TASK ITEM => Only a number is expected in reply: the number of lines below that include the word "Machine".

THE INPUT =>
☆ ☆ ☆ ☆ ☆ ☆ ☆
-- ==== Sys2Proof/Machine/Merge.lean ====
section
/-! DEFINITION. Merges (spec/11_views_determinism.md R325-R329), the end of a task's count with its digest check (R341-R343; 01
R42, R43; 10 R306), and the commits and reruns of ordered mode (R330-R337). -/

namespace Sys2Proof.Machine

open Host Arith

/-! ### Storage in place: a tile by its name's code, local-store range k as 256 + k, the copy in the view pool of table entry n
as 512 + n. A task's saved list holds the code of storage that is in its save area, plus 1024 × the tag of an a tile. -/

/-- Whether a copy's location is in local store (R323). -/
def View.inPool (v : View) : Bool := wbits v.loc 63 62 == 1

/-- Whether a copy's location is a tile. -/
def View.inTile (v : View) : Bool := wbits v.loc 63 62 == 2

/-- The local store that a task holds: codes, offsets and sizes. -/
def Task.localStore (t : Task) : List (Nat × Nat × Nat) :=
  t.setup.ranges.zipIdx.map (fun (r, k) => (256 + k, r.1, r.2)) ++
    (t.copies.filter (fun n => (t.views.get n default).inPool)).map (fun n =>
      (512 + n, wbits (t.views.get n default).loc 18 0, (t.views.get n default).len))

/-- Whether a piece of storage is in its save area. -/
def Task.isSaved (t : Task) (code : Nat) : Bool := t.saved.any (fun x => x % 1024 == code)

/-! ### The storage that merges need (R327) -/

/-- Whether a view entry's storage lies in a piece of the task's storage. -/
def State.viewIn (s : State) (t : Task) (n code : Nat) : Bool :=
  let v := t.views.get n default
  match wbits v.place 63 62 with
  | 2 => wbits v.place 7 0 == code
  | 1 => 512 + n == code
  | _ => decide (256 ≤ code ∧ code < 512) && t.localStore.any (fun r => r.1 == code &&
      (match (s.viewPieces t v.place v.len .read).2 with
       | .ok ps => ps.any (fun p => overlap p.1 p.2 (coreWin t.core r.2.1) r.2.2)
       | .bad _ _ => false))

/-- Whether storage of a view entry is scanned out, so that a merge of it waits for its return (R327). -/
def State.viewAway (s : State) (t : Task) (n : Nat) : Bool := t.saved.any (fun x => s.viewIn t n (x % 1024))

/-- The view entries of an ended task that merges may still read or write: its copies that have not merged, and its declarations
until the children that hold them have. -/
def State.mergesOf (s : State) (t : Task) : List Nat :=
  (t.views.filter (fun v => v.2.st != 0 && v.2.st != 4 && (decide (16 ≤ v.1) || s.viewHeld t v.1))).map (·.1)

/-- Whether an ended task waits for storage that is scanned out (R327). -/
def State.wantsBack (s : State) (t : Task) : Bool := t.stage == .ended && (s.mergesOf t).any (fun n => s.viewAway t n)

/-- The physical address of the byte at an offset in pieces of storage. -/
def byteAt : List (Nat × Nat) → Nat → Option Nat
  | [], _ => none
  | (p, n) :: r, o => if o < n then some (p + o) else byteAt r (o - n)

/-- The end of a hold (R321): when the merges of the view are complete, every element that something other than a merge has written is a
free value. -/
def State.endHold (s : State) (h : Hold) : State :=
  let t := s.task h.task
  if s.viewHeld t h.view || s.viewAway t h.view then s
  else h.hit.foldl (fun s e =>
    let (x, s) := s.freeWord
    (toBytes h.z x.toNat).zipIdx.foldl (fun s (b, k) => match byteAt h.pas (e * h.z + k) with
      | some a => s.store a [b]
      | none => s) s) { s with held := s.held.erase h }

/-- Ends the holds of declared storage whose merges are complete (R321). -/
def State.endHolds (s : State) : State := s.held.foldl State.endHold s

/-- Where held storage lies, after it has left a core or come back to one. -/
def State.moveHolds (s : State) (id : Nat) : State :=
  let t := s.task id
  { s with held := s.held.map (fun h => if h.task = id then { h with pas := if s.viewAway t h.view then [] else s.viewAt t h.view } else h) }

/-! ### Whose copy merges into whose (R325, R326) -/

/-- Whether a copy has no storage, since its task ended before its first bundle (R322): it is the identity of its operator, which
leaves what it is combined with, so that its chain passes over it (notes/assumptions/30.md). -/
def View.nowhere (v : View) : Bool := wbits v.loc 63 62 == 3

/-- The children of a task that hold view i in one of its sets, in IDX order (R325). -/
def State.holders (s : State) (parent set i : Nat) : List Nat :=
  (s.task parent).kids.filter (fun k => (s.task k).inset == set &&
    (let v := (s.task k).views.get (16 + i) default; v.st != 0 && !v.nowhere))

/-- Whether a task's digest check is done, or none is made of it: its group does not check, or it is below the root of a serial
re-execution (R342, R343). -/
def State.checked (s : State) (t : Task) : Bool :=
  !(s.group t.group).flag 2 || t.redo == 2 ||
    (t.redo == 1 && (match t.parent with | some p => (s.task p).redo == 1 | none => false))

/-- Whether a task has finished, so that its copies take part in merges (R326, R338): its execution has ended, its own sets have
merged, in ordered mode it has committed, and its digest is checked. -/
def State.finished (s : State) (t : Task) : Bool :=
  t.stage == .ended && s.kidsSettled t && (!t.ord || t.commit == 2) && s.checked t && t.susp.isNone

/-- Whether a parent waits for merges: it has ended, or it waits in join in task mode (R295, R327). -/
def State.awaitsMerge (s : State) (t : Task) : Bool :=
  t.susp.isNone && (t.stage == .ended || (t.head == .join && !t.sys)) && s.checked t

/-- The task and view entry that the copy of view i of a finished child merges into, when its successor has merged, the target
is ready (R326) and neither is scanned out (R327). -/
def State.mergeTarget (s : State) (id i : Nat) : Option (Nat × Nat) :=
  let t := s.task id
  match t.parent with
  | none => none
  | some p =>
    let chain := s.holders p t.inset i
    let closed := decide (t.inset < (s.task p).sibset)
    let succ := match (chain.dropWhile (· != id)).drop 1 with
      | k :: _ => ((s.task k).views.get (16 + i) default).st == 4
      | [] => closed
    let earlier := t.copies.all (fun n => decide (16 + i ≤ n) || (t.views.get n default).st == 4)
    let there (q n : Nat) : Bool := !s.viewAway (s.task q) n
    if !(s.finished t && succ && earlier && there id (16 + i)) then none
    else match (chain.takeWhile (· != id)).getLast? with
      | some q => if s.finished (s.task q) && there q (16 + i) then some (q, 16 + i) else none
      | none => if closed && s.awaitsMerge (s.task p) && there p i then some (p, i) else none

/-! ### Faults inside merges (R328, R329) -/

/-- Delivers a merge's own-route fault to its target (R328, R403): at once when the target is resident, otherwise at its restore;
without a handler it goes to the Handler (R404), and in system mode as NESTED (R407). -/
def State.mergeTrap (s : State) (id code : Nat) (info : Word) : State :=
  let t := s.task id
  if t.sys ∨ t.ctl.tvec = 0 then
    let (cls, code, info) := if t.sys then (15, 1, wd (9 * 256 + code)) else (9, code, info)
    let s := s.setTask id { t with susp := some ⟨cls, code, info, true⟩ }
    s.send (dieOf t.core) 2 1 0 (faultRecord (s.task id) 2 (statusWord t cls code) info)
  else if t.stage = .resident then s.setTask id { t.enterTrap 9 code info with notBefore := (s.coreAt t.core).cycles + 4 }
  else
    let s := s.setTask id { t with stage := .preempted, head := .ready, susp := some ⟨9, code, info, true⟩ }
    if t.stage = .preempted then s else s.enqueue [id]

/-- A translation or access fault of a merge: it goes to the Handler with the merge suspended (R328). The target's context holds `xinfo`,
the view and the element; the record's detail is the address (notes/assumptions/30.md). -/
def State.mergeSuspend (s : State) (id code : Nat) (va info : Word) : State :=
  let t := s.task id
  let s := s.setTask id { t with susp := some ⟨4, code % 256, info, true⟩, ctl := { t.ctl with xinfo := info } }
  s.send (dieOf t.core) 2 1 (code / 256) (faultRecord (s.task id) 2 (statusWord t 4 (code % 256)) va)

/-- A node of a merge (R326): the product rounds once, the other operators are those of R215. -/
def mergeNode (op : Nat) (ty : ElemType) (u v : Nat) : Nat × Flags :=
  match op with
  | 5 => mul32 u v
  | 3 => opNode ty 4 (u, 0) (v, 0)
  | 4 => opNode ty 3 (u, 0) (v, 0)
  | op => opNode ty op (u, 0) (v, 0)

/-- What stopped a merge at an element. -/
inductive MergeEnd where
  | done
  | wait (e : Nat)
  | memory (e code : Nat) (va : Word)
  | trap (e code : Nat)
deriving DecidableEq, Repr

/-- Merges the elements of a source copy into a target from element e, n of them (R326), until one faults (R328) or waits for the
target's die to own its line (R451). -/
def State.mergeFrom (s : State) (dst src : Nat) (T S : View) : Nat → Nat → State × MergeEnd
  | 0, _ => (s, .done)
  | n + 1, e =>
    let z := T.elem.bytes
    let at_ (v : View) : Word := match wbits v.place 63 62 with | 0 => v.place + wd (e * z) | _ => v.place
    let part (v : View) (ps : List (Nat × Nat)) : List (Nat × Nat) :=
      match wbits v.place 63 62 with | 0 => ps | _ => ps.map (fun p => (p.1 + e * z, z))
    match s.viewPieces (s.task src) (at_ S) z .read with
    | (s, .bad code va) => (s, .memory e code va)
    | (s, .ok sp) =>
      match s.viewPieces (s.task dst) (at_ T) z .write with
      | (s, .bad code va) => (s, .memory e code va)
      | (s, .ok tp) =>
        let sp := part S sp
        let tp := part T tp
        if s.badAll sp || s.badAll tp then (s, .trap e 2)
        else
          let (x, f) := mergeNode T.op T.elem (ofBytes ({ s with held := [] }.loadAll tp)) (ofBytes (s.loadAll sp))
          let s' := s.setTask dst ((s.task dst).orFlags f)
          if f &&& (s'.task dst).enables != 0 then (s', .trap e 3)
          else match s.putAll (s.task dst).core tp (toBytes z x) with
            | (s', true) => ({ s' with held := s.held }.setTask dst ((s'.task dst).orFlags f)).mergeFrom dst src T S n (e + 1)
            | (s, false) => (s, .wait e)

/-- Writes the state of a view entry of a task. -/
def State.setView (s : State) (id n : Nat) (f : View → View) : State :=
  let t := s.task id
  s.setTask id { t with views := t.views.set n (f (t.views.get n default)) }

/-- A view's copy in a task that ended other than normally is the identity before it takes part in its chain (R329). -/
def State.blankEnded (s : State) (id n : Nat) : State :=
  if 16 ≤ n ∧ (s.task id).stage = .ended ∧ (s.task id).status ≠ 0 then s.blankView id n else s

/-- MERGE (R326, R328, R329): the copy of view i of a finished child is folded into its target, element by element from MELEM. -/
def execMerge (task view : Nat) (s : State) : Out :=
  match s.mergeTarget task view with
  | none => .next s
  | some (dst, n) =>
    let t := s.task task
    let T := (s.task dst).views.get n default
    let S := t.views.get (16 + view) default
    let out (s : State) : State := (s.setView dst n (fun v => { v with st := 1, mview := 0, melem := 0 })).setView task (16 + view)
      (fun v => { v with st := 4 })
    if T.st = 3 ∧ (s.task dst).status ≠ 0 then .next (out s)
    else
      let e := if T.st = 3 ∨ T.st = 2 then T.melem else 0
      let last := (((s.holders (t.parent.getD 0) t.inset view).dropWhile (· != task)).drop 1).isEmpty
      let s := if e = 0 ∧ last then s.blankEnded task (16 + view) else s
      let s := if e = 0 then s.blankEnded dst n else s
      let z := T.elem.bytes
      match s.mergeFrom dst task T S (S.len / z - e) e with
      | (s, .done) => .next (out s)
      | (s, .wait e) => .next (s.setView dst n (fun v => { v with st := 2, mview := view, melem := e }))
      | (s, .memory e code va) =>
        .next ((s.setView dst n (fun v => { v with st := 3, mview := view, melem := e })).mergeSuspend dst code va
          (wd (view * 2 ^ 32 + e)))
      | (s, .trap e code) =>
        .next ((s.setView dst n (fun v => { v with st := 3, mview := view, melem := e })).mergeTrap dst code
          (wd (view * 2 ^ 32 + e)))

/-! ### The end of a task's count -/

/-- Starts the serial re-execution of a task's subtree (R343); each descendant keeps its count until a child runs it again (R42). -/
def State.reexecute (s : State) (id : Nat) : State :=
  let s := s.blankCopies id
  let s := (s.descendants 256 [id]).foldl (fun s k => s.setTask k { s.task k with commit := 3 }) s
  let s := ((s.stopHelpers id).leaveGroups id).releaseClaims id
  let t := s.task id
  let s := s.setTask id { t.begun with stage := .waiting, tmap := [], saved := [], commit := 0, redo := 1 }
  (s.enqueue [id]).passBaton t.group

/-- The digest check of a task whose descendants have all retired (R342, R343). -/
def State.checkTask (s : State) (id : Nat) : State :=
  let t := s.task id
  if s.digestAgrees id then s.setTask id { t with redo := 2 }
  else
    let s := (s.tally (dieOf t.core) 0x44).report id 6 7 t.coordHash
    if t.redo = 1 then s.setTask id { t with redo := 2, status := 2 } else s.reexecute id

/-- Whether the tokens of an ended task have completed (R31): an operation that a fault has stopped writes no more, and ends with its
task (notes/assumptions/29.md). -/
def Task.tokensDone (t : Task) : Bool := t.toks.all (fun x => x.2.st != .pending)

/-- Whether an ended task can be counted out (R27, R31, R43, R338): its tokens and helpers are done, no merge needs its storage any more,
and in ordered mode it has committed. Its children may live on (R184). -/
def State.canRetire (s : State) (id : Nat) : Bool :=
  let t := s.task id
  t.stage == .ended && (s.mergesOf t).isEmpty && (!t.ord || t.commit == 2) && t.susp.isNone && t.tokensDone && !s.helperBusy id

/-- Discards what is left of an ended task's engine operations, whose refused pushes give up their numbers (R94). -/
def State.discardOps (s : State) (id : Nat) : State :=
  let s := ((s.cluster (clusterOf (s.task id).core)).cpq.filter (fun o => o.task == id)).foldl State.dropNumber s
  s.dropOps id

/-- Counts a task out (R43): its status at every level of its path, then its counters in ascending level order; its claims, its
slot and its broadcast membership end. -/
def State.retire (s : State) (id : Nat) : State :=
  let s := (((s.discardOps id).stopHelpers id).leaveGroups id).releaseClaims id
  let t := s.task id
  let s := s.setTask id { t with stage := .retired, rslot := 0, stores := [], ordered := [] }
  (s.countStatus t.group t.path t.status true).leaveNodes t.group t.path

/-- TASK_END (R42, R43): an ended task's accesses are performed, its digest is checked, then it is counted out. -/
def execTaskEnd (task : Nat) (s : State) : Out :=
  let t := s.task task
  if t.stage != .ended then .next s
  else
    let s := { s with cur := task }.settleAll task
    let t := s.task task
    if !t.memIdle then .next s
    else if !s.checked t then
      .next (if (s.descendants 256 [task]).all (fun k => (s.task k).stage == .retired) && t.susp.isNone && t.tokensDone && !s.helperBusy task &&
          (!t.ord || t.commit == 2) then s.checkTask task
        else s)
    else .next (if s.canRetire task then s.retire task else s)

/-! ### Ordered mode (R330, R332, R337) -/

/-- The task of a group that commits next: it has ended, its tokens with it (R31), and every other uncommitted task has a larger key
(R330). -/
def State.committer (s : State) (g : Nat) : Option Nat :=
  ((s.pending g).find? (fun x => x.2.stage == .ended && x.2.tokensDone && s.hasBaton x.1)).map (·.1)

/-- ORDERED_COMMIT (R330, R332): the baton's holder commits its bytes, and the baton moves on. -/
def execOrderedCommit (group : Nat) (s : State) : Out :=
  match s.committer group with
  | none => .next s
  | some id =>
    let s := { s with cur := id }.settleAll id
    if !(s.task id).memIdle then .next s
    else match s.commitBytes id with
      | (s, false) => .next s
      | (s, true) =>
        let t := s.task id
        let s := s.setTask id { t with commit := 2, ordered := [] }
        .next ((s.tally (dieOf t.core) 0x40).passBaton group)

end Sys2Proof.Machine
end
☆ ☆ ☆ ☆ ☆ ☆ ☆
RESULT OF THE EXERCISE => 3